Among the detailed commandments in our present portion of Mishpatim there are many that have a direct bearing on the practical application of the Noahide laws prohibiting idolatry, blasphemy, murder, incest, robbery and cruelty to animals as well as the institution of courts of law.
Thus Exodus 21:12-14 differentiates between intentional murder and unintentional manslaughter, which relates to the Noahide prohibition of killing; verses 18-36 enter into the details of the laws of various kinds of damages to person and property, which relate to the Noahide provision for a system of justice. Exodus 21:37-22:14 deals with the detailed laws of theft, which are bound up with the Noahide prohibition of theft; Exodus chapter 23 verses 1-3 and 7-9 relate to legal procedure in courts of law, and so on.
The correct interpretation of the Divine Writ according to a system of exegetical rules has been a labor of love of Torah scholars for thousands of years, and many thick volumes of Talmudic discussion together with an enormous literature of commentaries and legal decisions are devoted to establishing the fine details of all of these laws and how they are to be applied in practical cases in all their variety in actual life.
One of the great challenges facing today's Torah scholars is to define in detail how the Seven Noahide Laws are to be applied today in practical contemporary cases in the light of the relevant laws in the Sinaitic code. This process has now begun as a number of Rabbis under the auspices of the renewed Sanhedrin in Jerusalem are addressing numerous questions being received from growing numbers of gentiles who seriously seek to observe the Noahide laws in the proper way.
Intricate legal issues can only be adjudicated by trained legal minds, and the general student cannot expect to be able to determine matters of Torah law on his or her own without expert guidance.
Nevertheless the Five Books of Moses are available to all the world in translations into many different languages, and some of the classical rabbinical commentaries are also available in English, French, Spanish, Russian etc. This means that gentiles may also study these works and gain insights into the meaning and application of the Seven Noahide Laws from seeing how the Torah teaches about their extrapolation in the 613 Commandments that apply to Israel .
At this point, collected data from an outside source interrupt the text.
-- ==== Sys2Proof/Laws/Trace.lean ====
section
/-! SUPPORT. The laws of traces: the bus lock, the frame view and the bytes with their selector level, for the events of frames and
for one trace after another. -/
namespace Sys2Proof.Machine

-- The bus lock

theorem lockAfter_append (h : Bool) (es fs : List Event) : lockAfter h (es ++ fs) = (lockAfter h es).bind (lockAfter · fs) := by
  induction es generalizing h with
  | nil => rfl
  | cons e es ih => cases e <;> cases h <;> simp [lockAfter, ih]

theorem lockAfter_snoc {es : List Event} {l : Bool} (h : lockAfter false es = some l) (e : Event) :
    lockAfter false (es ++ [e]) = lockAfter l [e] := by
  rw [lockAfter_append, h]; rfl

theorem lockAfter_tx8s (bs : List Byte) (es : List Event) : lockAfter true (bs.map .tx8 ++ es) = lockAfter true es := by
  induction bs with
  | nil => rfl
  | cons b bs ih => simpa [lockAfter] using ih

/-- A transaction starts and ends with the bus free (40_bus_transport.md R143, R144, R151). -/
theorem lockAfter_txn (hasCs : Bool) (c : Byte) (payload : List Byte) (es : List Event) :
    lockAfter false (txnEvents hasCs c payload ++ es) = lockAfter false es := by
  cases hasCs <;> cases payload <;> simp [txnEvents, csEvents, payloadEvents, lockAfter, lockAfter_tx8s]

theorem lockAfter_frames (hasCs : Bool) (fs : List Frame) (es : List Event) :
    lockAfter false (framesEvents hasCs fs ++ es) = lockAfter false es := by
  induction fs with
  | nil => rfl
  | cons f fs ih => simpa [framesEvents, lockAfter_txn] using ih

-- Which events exist

theorem allowed_txn (hasCs hasRst : Bool) (c : Byte) (payload : List Byte) :
    ∀ e ∈ txnEvents hasCs c payload, e.allowed hasCs hasRst = true := by
  cases hasCs <;> cases payload <;> simp [txnEvents, csEvents, payloadEvents, Event.allowed]
  · rintro e (⟨b, -, rfl⟩ | rfl) <;> rfl
  · rintro e (⟨b, -, rfl⟩ | rfl | rfl) <;> rfl

theorem allowed_frames (hasCs hasRst : Bool) (fs : List Frame) :
    ∀ e ∈ framesEvents hasCs fs, e.allowed hasCs hasRst = true := by
  intro e he
  obtain ⟨f, -, hf⟩ := List.mem_flatMap.1 he
  exact allowed_txn _ _ _ _ e hf

-- The bytes and their selector level

theorem dcBytes_append (l : Bool) (es fs : List Event) :
    ∃ l', dcBytes l (es ++ fs) = dcBytes l es ++ dcBytes l' fs := by
  induction es generalizing l with
  | nil => exact ⟨l, rfl⟩
  | cons e es ih => cases e <;> simpa [dcBytes] using ih _

theorem dcBytes_tx8s (bs : List Byte) (es : List Event) (l : Bool) :
    dcBytes l (bs.map .tx8 ++ es) = bs.map (fun b => (l, b)) ++ dcBytes l es := by
  induction bs with
  | nil => rfl
  | cons b bs ih => simpa [dcBytes] using ih

/-- The command byte arrives with the selector low, the payload with it high (40_bus_transport.md R155). -/
theorem dcBytes_txn (hasCs l : Bool) (c : Byte) (payload : List Byte) (es : List Event) :
    dcBytes l (txnEvents hasCs c payload ++ es) =
      (false, c) :: payload.map (fun b => (true, b)) ++ dcBytes (!payload.isEmpty) es := by
  cases hasCs <;> cases payload <;> simp [txnEvents, csEvents, payloadEvents, dcBytes, dcBytes_tx8s]

theorem dcBytes_frames (hasCs l : Bool) (fs : List Frame) :
    dcBytes l (framesEvents hasCs fs) = fs.flatMap fun f => (false, f.1) :: f.2.map fun b => (true, b) := by
  induction fs generalizing l with
  | nil => rfl
  | cons f fs ih =>
    have : framesEvents hasCs (f :: fs) = txnEvents hasCs f.1 f.2 ++ framesEvents hasCs fs := rfl
    rw [this, dcBytes_txn, ih]
    rfl

-- The frame view

theorem frameViewFrom_tx8s (bs : List Byte) (sent : List Byte) (es : List Event) :
    frameViewFrom (some sent) (bs.map .tx8 ++ es) = frameViewFrom (some (sent ++ bs)) es := by
  induction bs generalizing sent with
  | nil => simp
  | cons b bs ih =>
    cases sent <;> simp [frameViewFrom, ih]

/-- A transaction is one frame of the frame view. -/
theorem frameView_txn (hasCs : Bool) (c : Byte) (payload : List Byte) (es : List Event) :
    frameView (txnEvents hasCs c payload ++ es) = .frame c payload :: frameView es := by
  unfold frameView
  cases hasCs <;> cases payload <;>
    simp [txnEvents, csEvents, payloadEvents, frameViewFrom, frameViewFrom_tx8s]

theorem frameView_frames (hasCs : Bool) (fs : List Frame) (es : List Event) :
    frameView (framesEvents hasCs fs ++ es) = fs.map (fun f => .frame f.1 f.2) ++ frameView es := by
  induction fs with
  | nil => rfl
  | cons f fs ih =>
    have : framesEvents hasCs (f :: fs) ++ es = txnEvents hasCs f.1 f.2 ++ (framesEvents hasCs fs ++ es) := by
      simp [framesEvents]
    rw [this, frameView_txn, ih]
    rfl

/-- The pixel words of frames. -/
theorem pixelCount_frames (hasCs : Bool) (fs : List Frame) :
    pixelCount (framesEvents hasCs fs) = (fs.map fun f => if f.1 = 0x2C#8 then f.2.length / 2 else 0).sum := by
  have h := frameView_frames hasCs fs []
  rw [List.append_nil] at h
  rw [pixelCount, h]
  simp [frameView, frameViewFrom, View.pixels, Function.comp_def]

end Sys2Proof.Machine
end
Historically, one of the criticisms directed by some against the Torah pathway was that it consists of too many detailed rules and restrictions that inhibit the instinctive love and passion with which we should serve God. Ironically, the modern world - which has to a large extent thrown off the yoke of religious law and observance - suffers from an endless proliferation of governmental and other regulations and restrictions in every sphere of life down to the most intimate.
The promise of the Sinaitic Code is to give inner freedom and liberation to those who take upon themselves the service of God. Likewise submission to the supreme power of God through embrace of the Noahide Code elevates the righteous of the nations above subordinate powers.
The desire to obey and fulfill God's law is nurtured through regular study of the scriptures and derivative works, each on his or her level. For the more we become familiar with its details and the deeper our understanding of its intent and great wisdom, the stronger our love becomes.